Hawaii has three types of native freshwater shrimp, all with close ties to the ocean. One type lives in lava ponds with underground connections to the sea. The other two spend the first part of their lives at sea and the rest in streams or estuaries. It is these two species that people like to eat.

One, the mountain shrimp (‘opaekala’ole) makes its home in the mid and upper parts of clean, fast-flowing streams. The 2-inch shrimp tucks itself behind rocks and collects drifting plant and animal material.

To catch food, the shrimp makes a tiny basket out of filaments on its front legs and sifts water rushing past. When the water is slow, the shrimp picks food off the bottom.

Female mountain shrimp carry their eggs on their bellies. After two months, the eggs hatch and the larvae wash into the ocean. Several months later, when the youngsters are about -inch long, they somehow find a flowing stream. Then up they go, moving against the current until they reach their final destination.

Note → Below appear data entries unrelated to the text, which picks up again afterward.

/-! ### clr -/

@[simp] theorem clr_clock (p : Page) (f : Field) : (s.clr p f).clock = s.clock := rfl
@[simp] theorem clr_cores (p : Page) (f : Field) : (s.clr p f).cores = s.cores := rfl
@[simp] theorem clr_routers (p : Page) (f : Field) : (s.clr p f).routers = s.routers := rfl
@[simp] theorem clr_links (p : Page) (f : Field) : (s.clr p f).links = s.links := rfl
@[simp] theorem clr_tiles (p : Page) (f : Field) : (s.clr p f).tiles = s.tiles := rfl
@[simp] theorem clr_crags (p : Page) (f : Field) : (s.clr p f).crags = s.crags := rfl
@[simp] theorem clr_saddles (p : Page) (f : Field) : (s.clr p f).saddles = s.saddles := rfl
@[simp] theorem clr_sites (p : Page) (f : Field) : (s.clr p f).sites = s.sites := rfl
@[simp] theorem clr_parts (p : Page) (f : Field) : (s.clr p f).parts = s.parts := rfl
@[simp] theorem clr_reqs (p : Page) (f : Field) : (s.clr p f).reqs = s.reqs := rfl
@[simp] theorem clr_rmbs (p : Page) (f : Field) : (s.clr p f).rmbs = s.rmbs := rfl
@[simp] theorem clr_sps (p : Page) (f : Field) : (s.clr p f).sps = s.sps := rfl
@[simp] theorem clr_ports (p : Page) (f : Field) : (s.clr p f).ports = s.ports := rfl
@[simp] theorem clr_writes (p : Page) (f : Field) : (s.clr p f).writes = s.writes := rfl
@[simp] theorem clr_reads (p : Page) (f : Field) : (s.clr p f).reads = s.reads := rfl
@[simp] theorem clr_ctls (p : Page) (f : Field) : (s.clr p f).ctls = s.ctls := rfl
@[simp] theorem clr_ssbs (p : Page) (f : Field) : (s.clr p f).ssbs = s.ssbs := rfl
@[simp] theorem clr_nor (p : Page) (f : Field) : (s.clr p f).nor = s.nor := rfl
@[simp] theorem clr_fuses (p : Page) (f : Field) : (s.clr p f).fuses = s.fuses := rfl
@[simp] theorem clr_tally (p : Page) (f : Field) : (s.clr p f).tally = s.tally := rfl
@[simp] theorem clr_faultMap (p : Page) (f : Field) : (s.clr p f).faultMap = s.faultMap := rfl
@[simp] theorem clr_faultGen (p : Page) (f : Field) : (s.clr p f).faultGen = s.faultGen := rfl
@[simp] theorem clr_faultLog (p : Page) (f : Field) : (s.clr p f).faultLog = s.faultLog := rfl
@[simp] theorem clr_faultSeq (p : Page) (f : Field) : (s.clr p f).faultSeq = s.faultSeq := rfl
@[simp] theorem clr_order (p : Page) (f : Field) : (s.clr p f).order = s.order := rfl
@[simp] theorem clr_ms (p : Page) (f : Field) : (s.clr p f).ms = s.ms := rfl
@[simp] theorem clr_sent (p : Page) (f : Field) : (s.clr p f).sent = s.sent := rfl
@[simp] theorem clr_fresh (p : Page) (f : Field) : (s.clr p f).fresh = s.fresh := rfl
@[simp] theorem clr_pending (p : Page) (f : Field) : (s.clr p f).pending = s.pending := rfl

/-! ### wr64 -/

@[simp] theorem wr64_clock (p : Page) (lo hi : Field) (v : Nat) : (s.wr64 p lo hi v).clock = s.clock := rfl
@[simp] theorem wr64_cores (p : Page) (lo hi : Field) (v : Nat) : (s.wr64 p lo hi v).cores = s.cores := rfl
@[simp] theorem wr64_routers (p : Page) (lo hi : Field) (v : Nat) : (s.wr64 p lo hi v).routers = s.routers := rfl
@[simp] theorem wr64_links (p : Page) (lo hi : Field) (v : Nat) : (s.wr64 p lo hi v).links = s.links := rfl
@[simp] theorem wr64_tiles (p : Page) (lo hi : Field) (v : Nat) : (s.wr64 p lo hi v).tiles = s.tiles := rfl
@[simp] theorem wr64_crags (p : Page) (lo hi : Field) (v : Nat) : (s.wr64 p lo hi v).crags = s.crags := rfl
@[simp] theorem wr64_saddles (p : Page) (lo hi : Field) (v : Nat) : (s.wr64 p lo hi v).saddles = s.saddles := rfl
@[simp] theorem wr64_sites (p : Page) (lo hi : Field) (v : Nat) : (s.wr64 p lo hi v).sites = s.sites := rfl
@[simp] theorem wr64_parts (p : Page) (lo hi : Field) (v : Nat) : (s.wr64 p lo hi v).parts = s.parts := rfl
@[simp] theorem wr64_reqs (p : Page) (lo hi : Field) (v : Nat) : (s.wr64 p lo hi v).reqs = s.reqs := rfl
@[simp] theorem wr64_rmbs (p : Page) (lo hi : Field) (v : Nat) : (s.wr64 p lo hi v).rmbs = s.rmbs := rfl
@[simp] theorem wr64_sps (p : Page) (lo hi : Field) (v : Nat) : (s.wr64 p lo hi v).sps = s.sps := rfl
@[simp] theorem wr64_ports (p : Page) (lo hi : Field) (v : Nat) : (s.wr64 p lo hi v).ports = s.ports := rfl
@[simp] theorem wr64_writes (p : Page) (lo hi : Field) (v : Nat) : (s.wr64 p lo hi v).writes = s.writes := rfl
@[simp] theorem wr64_reads (p : Page) (lo hi : Field) (v : Nat) : (s.wr64 p lo hi v).reads = s.reads := rfl
@[simp] theorem wr64_ctls (p : Page) (lo hi : Field) (v : Nat) : (s.wr64 p lo hi v).ctls = s.ctls := rfl
@[simp] theorem wr64_ssbs (p : Page) (lo hi : Field) (v : Nat) : (s.wr64 p lo hi v).ssbs = s.ssbs := rfl
@[simp] theorem wr64_nor (p : Page) (lo hi : Field) (v : Nat) : (s.wr64 p lo hi v).nor = s.nor := rfl
@[simp] theorem wr64_fuses (p : Page) (lo hi : Field) (v : Nat) : (s.wr64 p lo hi v).fuses = s.fuses := rfl
@[simp] theorem wr64_tally (p : Page) (lo hi : Field) (v : Nat) : (s.wr64 p lo hi v).tally = s.tally := rfl
@[simp] theorem wr64_faultMap (p : Page) (lo hi : Field) (v : Nat) : (s.wr64 p lo hi v).faultMap = s.faultMap := rfl
@[simp] theorem wr64_faultGen (p : Page) (lo hi : Field) (v : Nat) : (s.wr64 p lo hi v).faultGen = s.faultGen := rfl
@[simp] theorem wr64_faultLog (p : Page) (lo hi : Field) (v : Nat) : (s.wr64 p lo hi v).faultLog = s.faultLog := rfl
@[simp] theorem wr64_faultSeq (p : Page) (lo hi : Field) (v : Nat) : (s.wr64 p lo hi v).faultSeq = s.faultSeq := rfl
@[simp] theorem wr64_order (p : Page) (lo hi : Field) (v : Nat) : (s.wr64 p lo hi v).order = s.order := rfl
@[simp] theorem wr64_ms (p : Page) (lo hi : Field) (v : Nat) : (s.wr64 p lo hi v).ms = s.ms := rfl
@[simp] theorem wr64_sent (p : Page) (lo hi : Field) (v : Nat) : (s.wr64 p lo hi v).sent = s.sent := rfl
@[simp] theorem wr64_fresh (p : Page) (lo hi : Field) (v : Nat) : (s.wr64 p lo hi v).fresh = s.fresh := rfl
@[simp] theorem wr64_pending (p : Page) (lo hi : Field) (v : Nat) : (s.wr64 p lo hi v).pending = s.pending := rfl

/-! ### updCore -/

@[simp] theorem updCore_regs (g : Nat) (f : Core → Core) : (s.updCore g f).regs = s.regs := rfl
@[simp] theorem updCore_clock (g : Nat) (f : Core → Core) : (s.updCore g f).clock = s.clock := rfl
@[simp] theorem updCore_routers (g : Nat) (f : Core → Core) : (s.updCore g f).routers = s.routers := rfl
@[simp] theorem updCore_links (g : Nat) (f : Core → Core) : (s.updCore g f).links = s.links := rfl
@[simp] theorem updCore_tiles (g : Nat) (f : Core → Core) : (s.updCore g f).tiles = s.tiles := rfl
@[simp] theorem updCore_crags (g : Nat) (f : Core → Core) : (s.updCore g f).crags = s.crags := rfl
@[simp] theorem updCore_saddles (g : Nat) (f : Core → Core) : (s.updCore g f).saddles = s.saddles := rfl
@[simp] theorem updCore_sites (g : Nat) (f : Core → Core) : (s.updCore g f).sites = s.sites := rfl
@[simp] theorem updCore_parts (g : Nat) (f : Core → Core) : (s.updCore g f).parts = s.parts := rfl
@[simp] theorem updCore_reqs (g : Nat) (f : Core → Core) : (s.updCore g f).reqs = s.reqs := rfl
@[simp] theorem updCore_rmbs (g : Nat) (f : Core → Core) : (s.updCore g f).rmbs = s.rmbs := rfl
@[simp] theorem updCore_sps (g : Nat) (f : Core → Core) : (s.updCore g f).sps = s.sps := rfl
@[simp] theorem updCore_ports (g : Nat) (f : Core → Core) : (s.updCore g f).ports = s.ports := rfl
@[simp] theorem updCore_writes (g : Nat) (f : Core → Core) : (s.updCore g f).writes = s.writes := rfl
@[simp] theorem updCore_reads (g : Nat) (f : Core → Core) : (s.updCore g f).reads = s.reads := rfl
@[simp] theorem updCore_ctls (g : Nat) (f : Core → Core) : (s.updCore g f).ctls = s.ctls := rfl
@[simp] theorem updCore_ssbs (g : Nat) (f : Core → Core) : (s.updCore g f).ssbs = s.ssbs := rfl
@[simp] theorem updCore_nor (g : Nat) (f : Core → Core) : (s.updCore g f).nor = s.nor := rfl
@[simp] theorem updCore_fuses (g : Nat) (f : Core → Core) : (s.updCore g f).fuses = s.fuses := rfl
@[simp] theorem updCore_tally (g : Nat) (f : Core → Core) : (s.updCore g f).tally = s.tally := rfl
@[simp] theorem updCore_faultMap (g : Nat) (f : Core → Core) : (s.updCore g f).faultMap = s.faultMap := rfl
@[simp] theorem updCore_faultGen (g : Nat) (f : Core → Core) : (s.updCore g f).faultGen = s.faultGen := rfl
@[simp] theorem updCore_faultLog (g : Nat) (f : Core → Core) : (s.updCore g f).faultLog = s.faultLog := rfl
@[simp] theorem updCore_faultSeq (g : Nat) (f : Core → Core) : (s.updCore g f).faultSeq = s.faultSeq := rfl
@[simp] theorem updCore_order (g : Nat) (f : Core → Core) : (s.updCore g f).order = s.order := rfl
@[simp] theorem updCore_ms (g : Nat) (f : Core → Core) : (s.updCore g f).ms = s.ms := rfl
@[simp] theorem updCore_sent (g : Nat) (f : Core → Core) : (s.updCore g f).sent = s.sent := rfl
@[simp] theorem updCore_fresh (g : Nat) (f : Core → Core) : (s.updCore g f).fresh = s.fresh := rfl
@[simp] theorem updCore_pending (g : Nat) (f : Core → Core) : (s.updCore g f).pending = s.pending := rfl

The tenacity of these shrimp is legendary. One story tells of a flabbergasted air-conditioner serviceman who found some tiny mountain shrimp on the roof of a building in downtown Honolulu. Apparently, the baby ‘opae had come up a nearby stream, gone through a storm drain, made their way up the building’s five-story drainpipe and ended up in an air-conditioner drip pan.

THE other native shrimp people like to eat is the ‘opae’oeha’a, meaning the crooked-walking shrimp. This name comes from the creature’s uneven gait caused by different-sized pincers.

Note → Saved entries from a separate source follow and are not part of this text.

-- ==== Sys2Proof/Laws/Table.lean ====
section
/-! SUPPORT. Tables and memories: a read after a write, and the canonical form that every operation keeps. -/

namespace Sys2Proof.Machine

variable {α : Type} (d : α)

@[simp] theorem Table.get_nil (k : Nat) : Table.get d ([] : Table α) k = d := rfl

theorem Table.above_cons (b : Nat) (e : Nat × α) (t : Table α) :
    Table.above (some b) (e :: t) = true ↔ b < e.1 ∧ Table.above (some e.1) t = true := by
  simp [Table.above]

theorem Table.above_none_cons (e : Nat × α) (t : Table α) :
    Table.above none (e :: t) = true ↔ Table.above (some e.1) t = true := by
  simp [Table.above]

theorem Table.above_none_of_some {b : Nat} {t : Table α} (h : Table.above (some b) t = true) : Table.above none t = true := by
  cases t with
  | nil => rfl
  | cons e t => rw [above_cons] at h; rw [above_none_cons]; exact h.2

theorem Table.above_mono {b c : Nat} {t : Table α} (h : Table.above (some c) t = true) (hb : b ≤ c) :
    Table.above (some b) t = true := by
  cases t with
  | nil => rfl
  | cons e t => rw [above_cons] at *; exact ⟨by omega, h.2⟩

theorem Table.above_dropWhile {b k : Nat} {t : Table α} (h : Table.above (some b) t = true) :
    Table.above (some b) (t.dropWhile (fun e => decide (e.1 ≤ k))) = true := by
  induction t generalizing b with
  | nil => rfl
  | cons e t ih =>
    rw [above_cons] at h
    rw [List.dropWhile_cons]
    split
    · exact above_mono (ih h.2) (by omega)
    · rw [above_cons]; exact h

/-- A read of a list from which the keys up to `k` were dropped at its front. -/
theorem Table.get_dropWhile (t : Table α) (k j : Nat) :
    Table.get d (t.dropWhile (fun e => decide (e.1 ≤ k))) j = if j ≤ k then d else Table.get d t j := by
  induction t with
  | nil => simp
  | cons e t ih =>
    obtain ⟨i, w⟩ := e
    rw [List.dropWhile_cons]
    by_cases hi : i ≤ k
    · rw [if_pos (by simpa using hi), ih]
      by_cases hj : j ≤ k
      · rw [if_pos hj, if_pos hj]
      · rw [if_neg hj, if_neg hj, Table.get, if_neg (by omega), if_neg (by omega)]
    · rw [if_neg (by simpa using hi)]
      by_cases hj : j ≤ k
      · rw [if_pos hj, Table.get, if_pos (by omega)]
      · rw [if_neg hj]

variable [DecidableEq α]

/-- A read after a write, of any list. -/
theorem Table.get_set (t : Table α) (k j : Nat) (v : α) :
    Table.get d (Table.set d t k v) j = if j = k then v else Table.get d t j := by
  induction t with
  | nil =>
    unfold Table.set
    by_cases hv : v = d
    · simp [hv]
    · by_cases hj : j = k
      · simp [Table.get, hv, hj]
      · simp [Table.get, hv, hj]
  | cons e t ih =>
    obtain ⟨i, w⟩ := e
    unfold Table.set
    split
    · by_cases hv : v = d
      · rw [if_pos hv]
        by_cases hj : j = k
        · rw [if_pos hj, Table.get, if_pos (by omega), hv]
        · rw [if_neg hj]
      · rw [if_neg hv]
        by_cases hj : j = k
        · rw [if_pos hj, Table.get, if_neg (by omega), if_pos hj]
        · rw [if_neg hj, Table.get]
          by_cases hl : j < k
          · rw [if_pos hl, Table.get, if_pos (by omega)]
          · rw [if_neg hl, if_neg hj]
    · split
      · rename_i hki
        subst hki
        by_cases hv : v = d
        · rw [if_pos hv, get_dropWhile]
          by_cases hj : j = k
          · rw [if_pos hj, if_pos (by omega), hv]
          · rw [if_neg hj, Table.get]
            by_cases hl : j < k
            · rw [if_pos hl, if_pos (by omega)]
            · rw [if_neg hl, if_neg hj, if_neg (by omega)]
        · rw [if_neg hv]
          by_cases hj : j = k
          · rw [if_pos hj, Table.get, if_neg (by omega), if_pos hj]
          · rw [if_neg hj, Table.get, Table.get, if_neg hj, if_neg hj]
      · rw [Table.get, Table.get]
        by_cases hl : j < i
        · rw [if_pos hl, if_pos hl, if_neg (by omega)]
        · rw [if_neg hl, if_neg hl]
          by_cases hi : j = i
          · rw [if_pos hi, if_pos hi, if_neg (by omega)]
          · rw [if_neg hi, if_neg hi, ih]

/-- A read after a change, of any list. -/
theorem Table.get_upd (t : Table α) (k j : Nat) (f : α → α) :
    Table.get d (Table.upd d t k f) j = if j = k then f (Table.get d t k) else Table.get d t j :=
  get_set d t k j _

/-- Table.set keeps the keys' order. -/
theorem Table.above_set {b k : Nat} {t : Table α} (v : α) (h : Table.above (some b) t = true) (hk : b < k) :
    Table.above (some b) (Table.set d t k v) = true := by
  induction t generalizing b with
  | nil => unfold Table.set; split <;> simp [Table.above, hk]
  | cons e t ih =>
    obtain ⟨i, w⟩ := e
    rw [above_cons] at h
    obtain ⟨h1, h2⟩ := h
    dsimp only at h1 h2
    unfold Table.set
    split
    · rename_i hki
      split
      · rw [above_cons]; exact ⟨h1, h2⟩
      · rw [above_cons, above_cons]; exact ⟨hk, hki, h2⟩
    · split
      · rename_i hki
        split
        · exact above_mono (above_dropWhile h2) (by omega)
        · rw [above_cons]; exact ⟨hk, by subst hki; exact h2⟩
      · rw [above_cons]; exact ⟨h1, ih h2 (by omega)⟩

theorem Table.mem_set {t : Table α} {k : Nat} {v : α} {e : Nat × α} (h : e ∈ Table.set d t k v) :
    e ∈ t ∨ (e = (k, v) ∧ v ≠ d) := by
  induction t with
  | nil =>
    unfold Table.set at h
    split at h
    · cases h
    · exact .inr ⟨by simpa using h, by assumption⟩
  | cons x t ih =>
    unfold Table.set at h
    split at h
    · split at h
      · exact .inl h
      · rcases List.mem_cons.1 h with rfl | h
        · exact .inr ⟨rfl, by assumption⟩
        · exact .inl h
    · split at h
      · split at h
        · exact .inl (List.mem_cons_of_mem _ ((List.dropWhile_sublist _).subset h))
        · rcases List.mem_cons.1 h with rfl | h
          · exact .inr ⟨rfl, by assumption⟩
          · exact .inl (List.mem_cons_of_mem _ h)
      · rcases List.mem_cons.1 h with rfl | h
        · exact .inl (List.mem_cons_self ..)
        · rcases ih h with h | h
          · exact .inl (List.mem_cons_of_mem _ h)
          · exact .inr h

theorem Table.wf_iff (t : Table α) :
    Table.wf d t = true ↔ Table.above none t = true ∧ ∀ e ∈ t, e.2 ≠ d := by
  simp [Table.wf]

/-- Table.set keeps the canonical form. -/
theorem Table.wf_set {t : Table α} (k : Nat) (v : α) (h : Table.wf d t = true) : Table.wf d (Table.set d t k v) = true := by
  rw [wf_iff] at *
  refine ⟨?_, fun e he => ?_⟩
  · obtain ⟨h, -⟩ := h
    cases t with
    | nil => unfold Table.set; split <;> rfl
    | cons e t =>
      obtain ⟨i, w⟩ := e
      rw [above_none_cons] at h
      dsimp only at h
      unfold Table.set
      split
      · split
        · rw [above_none_cons]; exact h
        · rw [above_none_cons, above_cons]; exact ⟨by assumption, h⟩
      · split
        · rename_i hk
          split
          · exact above_none_of_some (above_dropWhile h)
          · rw [above_none_cons]; subst hk; exact h
        · rw [above_none_cons]; exact above_set d v h (by dsimp only; omega)
  · rcases mem_set d he with he | ⟨rfl, hv⟩
    · exact h.2 e he
    · exact hv

theorem Table.wf_upd {t : Table α} (k : Nat) (f : α → α) (h : Table.wf d t = true) : Table.wf d (Table.upd d t k f) = true :=
  wf_set d k _ h

omit [DecidableEq α] in
theorem Table.above_filter {b : Nat} {t : Table α} (p : Nat × α → Bool) (h : Table.above (some b) t = true) :
    Table.above (some b) (t.filter p) = true := by
  induction t generalizing b with
  | nil => rfl
  | cons e t ih =>
    rw [above_cons] at h
    rw [List.filter_cons]
    split
    · rw [above_cons]; exact ⟨h.1, ih h.2⟩
    · exact above_mono (ih h.2) (by omega)

/-- A filter keeps the canonical form. -/
theorem Table.wf_filter {t : Table α} (p : Nat × α → Bool) (h : Table.wf d t = true) : Table.wf d (t.filter p) = true := by
  rw [wf_iff] at *
  refine ⟨?_, fun e he => h.2 e ((List.mem_filter.1 he).1)⟩
  obtain ⟨h, -⟩ := h
  induction t with
  | nil => rfl
  | cons e t ih =>
    rw [above_none_cons] at h
    rw [List.filter_cons]
    split
    · rw [above_none_cons]; exact above_filter p h
    · exact ih (above_none_of_some h)

theorem Table.above_mapVals {b : Nat} {t : Table α} (f : α → α) (h : Table.above (some b) t = true) :
    Table.above (some b) (Table.mapVals d f t) = true := by
  induction t generalizing b with
  | nil => rfl
  | cons e t ih =>
    rw [above_cons] at h
    unfold Table.mapVals
    split
    · exact above_mono (ih h.2) (by omega)
    · rw [above_cons]; exact ⟨h.1, ih h.2⟩

/-- Table.mapVals keeps the canonical form. -/
theorem Table.wf_mapVals {t : Table α} (f : α → α) (h : Table.above none t = true) : Table.wf d (Table.mapVals d f t) = true := by
  rw [wf_iff]
  constructor
  · induction t with
    | nil => rfl
    | cons e t ih =>
      rw [above_none_cons] at h
      unfold Table.mapVals
      split
      · exact ih (above_none_of_some h)
      · rw [above_none_cons]; exact above_mapVals d f h
  · clear h
    induction t with
    | nil => intro e h; cases h
    | cons e t ih =>
      unfold Table.mapVals
      split
      · exact ih
      · intro x hx
        rcases List.mem_cons.1 hx with rfl | hx
        · assumption
        · exact ih x hx

/-! ### Byte memories -/

theorem Mem.wf_setByte {m : Mem} (a : Nat) (b : Byte) (h : Memory.wf m = true) : Memory.wf (Mem.setByte m a b) = true :=
  Table.wf_set 0 a b h

theorem Mem.wf_write {m : Mem} (a : Nat) (bs : List Byte) (h : Memory.wf m = true) : Memory.wf (Mem.write m a bs) = true := by
  induction bs generalizing m a with
  | nil => exact h
  | cons b bs ih => exact ih (a + 1) (Mem.wf_setByte a b h)

/-- The byte just written, and every other byte as it was. -/
theorem Mem.byte_setByte (m : Mem) (a x : Nat) (b : Byte) :
    Mem.byte (Mem.setByte m a b) x = if x = a then b else Mem.byte m x :=
  Table.get_set 0 m a x b

/-- A byte of the range written reads as written; every other byte as it was. -/
theorem Mem.byte_write (m : Mem) (a x : Nat) (bs : List Byte) :
    Mem.byte (Mem.write m a bs) x = if a ≤ x ∧ x < a + bs.length then bs.getD (x - a) 0 else Mem.byte m x := by
  induction bs generalizing m a with
  | nil => rw [if_neg (by rw [List.length_nil]; omega)]; rfl
  | cons b bs ih =>
    rw [Mem.write, ih, Mem.byte_setByte, List.length_cons]
    by_cases hx : x = a
    · subst hx
      rw [if_neg (by omega), if_pos rfl, if_pos (by omega), Nat.sub_self]; rfl
    · by_cases hl : a ≤ x ∧ x < a + (bs.length + 1)
      · rw [if_pos hl, if_pos (by omega)]
        have : x - a = (x - (a + 1)) + 1 := by omega
        rw [this, List.getD_cons_succ]
      · rw [if_neg hl, if_neg (by omega), if_neg hx]

/-! ### Core memories -/
theorem Core.memWf_iff (c : Core) : c.memWf = true ↔ Memory.wf c.mem = true ∧ Memory.wf c.bank0 = true ∧ Memory.wf c.bank1 = true := by
  simp [Core.memWf, and_assoc]

theorem Core.memWf_of {c d : Core} (h : d.memWf = true) (h1 : c.mem = d.mem) (h2 : c.bank0 = d.bank0) (h3 : c.bank1 = d.bank1) :
    c.memWf = true := by
  rw [memWf_iff] at *; rw [h1, h2, h3]; exact h

theorem Core.memWf_foldl {α : Type} (f : Core → α → Core) (l : List α) (c : Core) (h : c.memWf = true)
    (hf : ∀ c x, c.memWf = true → (f c x).memWf = true) : (l.foldl f c).memWf = true := by
  induction l generalizing c with
  | nil => exact h
  | cons x l ih => exact ih _ (hf c x h)

theorem Core.memWf_setByte {c : Core} (a : Nat) (b : Byte) (h : c.memWf = true) : (c.setByte a b).memWf = true := by
  rw [memWf_iff] at *
  unfold Core.setByte
  split
  · split
    · exact ⟨h.1, Mem.wf_setByte _ _ h.2.1, h.2.2⟩
    · exact ⟨h.1, h.2.1, Mem.wf_setByte _ _ h.2.2⟩
  · exact ⟨Mem.wf_setByte _ _ h.1, h.2.1, h.2.2⟩

theorem Core.memWf_write {c : Core} (a : Nat) (bs : List Byte) (h : c.memWf = true) : (c.write a bs).memWf = true := by
  induction bs generalizing c a with
  | nil => exact h
  | cons b bs ih => exact ih (a + 1) (Core.memWf_setByte a b h)

end Sys2Proof.Machine
end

The crooked-walking shrimp grows to about 3 inches long. Unlike its mountain cousin, it’s a poor climber and stays in Hawaii’s lower streams and estuaries.

Still, it’s an exceptional traveler. Like the mountain shrimp, crooked-walking shrimp hatchlings wash to sea. In about 30 days, the little ones return to their estuary or stream.

Some, of course, don’t make it back. These babies drift around in a suspended state until they reach a river or estuary, be it on Oahu or the Big Island. Because of this ability to survive long periods at sea, crooked-walking shrimp can easily spread throughout the Islands.

Today, Hawaii’s native shrimp and other stream animals are struggling to survive. You can help by never releasing aquarium pets into our streams and by avoiding pesticide use on lawns and gardens whenever possible.

Thank you, Mike and Annette, for enabling me to finally write that eating-kind-‘opae column. I’m sure my postman thanks you, too.